> Work instruction
Please copy exactly the lines from the top of the data through the line containing "[] → step s = .next s", and nothing else.

> Source data
-- ==== Sys2Proof/Certificates/Slice0/Obligations.lean ====
section
/-! DEFINITION. The statements for the provers: what the block does with its queue, the rules of the spec on numbers
and bytes, the transport of requests, every command of the command set and every event, and what BOOT, pairs and power
do. -/

open Sys2Proof Sys2Proof.Machine

/-! ### The block -/

/-- A step executes the command at the front of the queue on the machine with the rest of the queue; every command
takes effect in every state and leaves the queue as it is; with nothing waiting the block idles, the model's choice
(log 12). -/
def Obligations.StepRunsFrontCommand : Prop :=
  (∀ (s : State) (c : Instr) (rest : List Instr), s.pending = c :: rest → step s = exec c { s with pending := rest })
    ∧ (∀ (c : Instr) (s : State), Does c s fun _ => True)
    ∧ ∀ s : State, s.pending = [] → step s = .next s

/-- Every step keeps the invariant, whatever command stands in front: the event log and the notices keep within their
bounds (R77, R352), SPI_nIRQ follows the unread responses (R41), and the configurations, the working set, the copies,
the stimulus tables and the staging area keep the one canonical form. -/
def Obligations.StepKeepsInvariant : Prop := ∀ s s' : State, s.Inv → step s = .next s' → s'.Inv

/-- The machine after reset meets the invariant (R41, R77, R352). -/
def Obligations.ResetMeetsInvariant : Prop := State.reset.Inv

/-- What reset leaves (R39, R43, R64, R77, R293, R455): nRESET low, the hub held in BOOT, nothing claimed, locked or
logged, no sequencer armed, and only D0 switched on. The factory defaults in force are the model's reading (R62, R71,
log entries 1, 5, 11). -/
def Obligations.ResetState : Prop :=
  let s := State.reset
  s.hub.state = .boot ∧ s.hub.nresetLow = true ∧ s.hub.inReset = true ∧ s.pending = [] ∧ s.sh.log = []
    ∧ s.sh.taken = [] ∧ s.sh.jobs = [] ∧ s.sh.lock = none ∧ s.sh.alarms = [] ∧ s.cfg.staged = []
    ∧ (∀ m, (s.sh.mail.get m).claim = none) ∧ (∀ n, s.sh.counters.get n = 0) ∧ (∀ k, (s.trd.seqs.get k).armed = false)
    ∧ (∀ b o, s.cfg.force.word b o = factory b o ∧ s.cfg.active.word b o = factory b o)
    ∧ ∀ d, s.domOn d = true ↔ d = 0

/-! ### Numbers and bytes -/

/-- R29: beat m of a second begins at the smallest whole number at or above m * 2^32 / 1000, and the beat number is
the seconds times 1000 plus m; every instant lies in one beat; the beat counter, which takes the number of each
boundary, is what STATUS reads. -/
def Obligations.BeatBoundaryInstants : Prop :=
  (∀ sec m : Nat, m < 1000 →
    beatTime (sec * 1000 + m) / 2 ^ 32 = sec
      ∧ m * 2 ^ 32 ≤ beatTime (sec * 1000 + m) % 2 ^ 32 * 1000
      ∧ beatTime (sec * 1000 + m) % 2 ^ 32 * 1000 < m * 2 ^ 32 + 1000)
    ∧ (∀ n : Nat, beatAt (beatTime n) = n)
    ∧ (∀ t : Nat, beatTime (beatAt t) ≤ t ∧ t < beatTime (beatAt t + 1))
    ∧ (∀ (s : State) (t : Nat) (husks : List Nat) (late : Bool) (bad : List Nat), s.hub.inReset = false →
      s.clk.boundary < beatTime (beatAt (tick t s).clk.loom) → Does (.beatBoundary t husks late bad) s fun s' =>
        s'.clk.beat = beatAt (tick t s).clk.loom)
    ∧ ∀ (s : State) (t : Nat) (rq : Req), s.Takes rq (fun _ => true) → rq.payload = [] →
      ∃ p u, Answers (.status t rq) s rq 0x0001 0 0 p u ∧ beAt p 8 8 = s.clk.beat % 2 ^ 64

/-- R70: a is newer than b exactly when (a - b) mod 2^32 lies in 1 to 2^31 - 1, equal when the difference is 0, and at
2^31 neither is newer; the choices among configuration, calibration and firmware copies that differ follow it. -/
def Obligations.SerialNumbersCompare : Prop :=
  ∀ a b : Nat, a < 2 ^ 32 → b < 2 ^ 32 →
    (newer32 a b = true ↔ 1 ≤ ((a : Int) - b) % 2 ^ 32 ∧ ((a : Int) - b) % 2 ^ 32 ≤ 2 ^ 31 - 1)
      ∧ (((a : Int) - b) % 2 ^ 32 = 0 ↔ a = b)
      ∧ (((a : Int) - b) % 2 ^ 32 = 2 ^ 31 → newer32 a b = false ∧ newer32 b a = false)
      ∧ ((copyChoice true true false a b).1 = some true ↔ newer32 b a = true)
      ∧ ((copyChoice true true false a b).1 = some false ↔ newer32 a b = true)
      ∧ ∀ s : State, s.pow.imageA.invalid = false → s.pow.imageA.seq = a → s.pow.imageB.invalid = false →
        s.pow.imageB.seq = b → s.hub.bootSel = false → s.imageChoice 0 = (if newer32 b a then 1 else 0, false)

/-- R392, R394, R398, R65: the check values of both algorithms; a stream computed in pieces gives the running value of
the stream computed without a break, whatever its pieces; a word's husk is read back as the word, and bytes in which
either half differs are refused. The addressed memories (R62, R329, R458): a read after a write gives the value
written, every other index reads as before, the canonical form is kept, and memories that read alike are equal. -/
def Obligations.CheckValuesHusksAndTables : Prop :=
  (crc32c (ascii [0x31, 0x32, 0x33, 0x34, 0x35, 0x36, 0x37, 0x38, 0x39]) = 0xE3069283#32
    ∧ crc16 (ascii [0x31, 0x32, 0x33, 0x34, 0x35, 0x36, 0x37, 0x38, 0x39]) = 0x29B1#16)
    ∧ (∀ (alg : Bool) (v : Word) (a b : Bytes), unitRun alg v (a ++ b) = unitRun alg (unitRun alg v a) b)
    ∧ (∀ (w c : Word) (a b : Bytes),
      huskAt (a ++ beWord w ++ beWord c ++ b) a.length = (if c = ~~~ w then some w else none))
    ∧ (∀ (m : PMem) (k j : Nat) (v : Word), (m.set k v).get k = v ∧ (j ≠ k → (m.set k v).get j = m.get j)
      ∧ (m.wf = true → (m.set k v).wf = true))
    ∧ ∀ (m n : PMem), m.wf = true → n.wf = true → ((∀ k, m.get k = n.get k) ↔ m = n)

> Exercise output
-- ==== Sys2Proof/Certificates/Slice0/Obligations.lean ====
section
/-! DEFINITION. The statements for the provers: what the block does with its queue, the rules of the spec on numbers
and bytes, the transport of requests, every command of the command set and every event, and what BOOT, pairs and power
do. -/

open Sys2Proof Sys2Proof.Machine

/-! ### The block -/

/-- A step executes the command at the front of the queue on the machine with the rest of the queue; every command
takes effect in every state and leaves the queue as it is; with nothing waiting the block idles, the model's choice
(log 12). -/
def Obligations.StepRunsFrontCommand : Prop :=
  (∀ (s : State) (c : Instr) (rest : List Instr), s.pending = c :: rest → step s = exec c { s with pending := rest })
    ∧ (∀ (c : Instr) (s : State), Does c s fun _ => True)
    ∧ ∀ s : State, s.pending = [] → step s = .next s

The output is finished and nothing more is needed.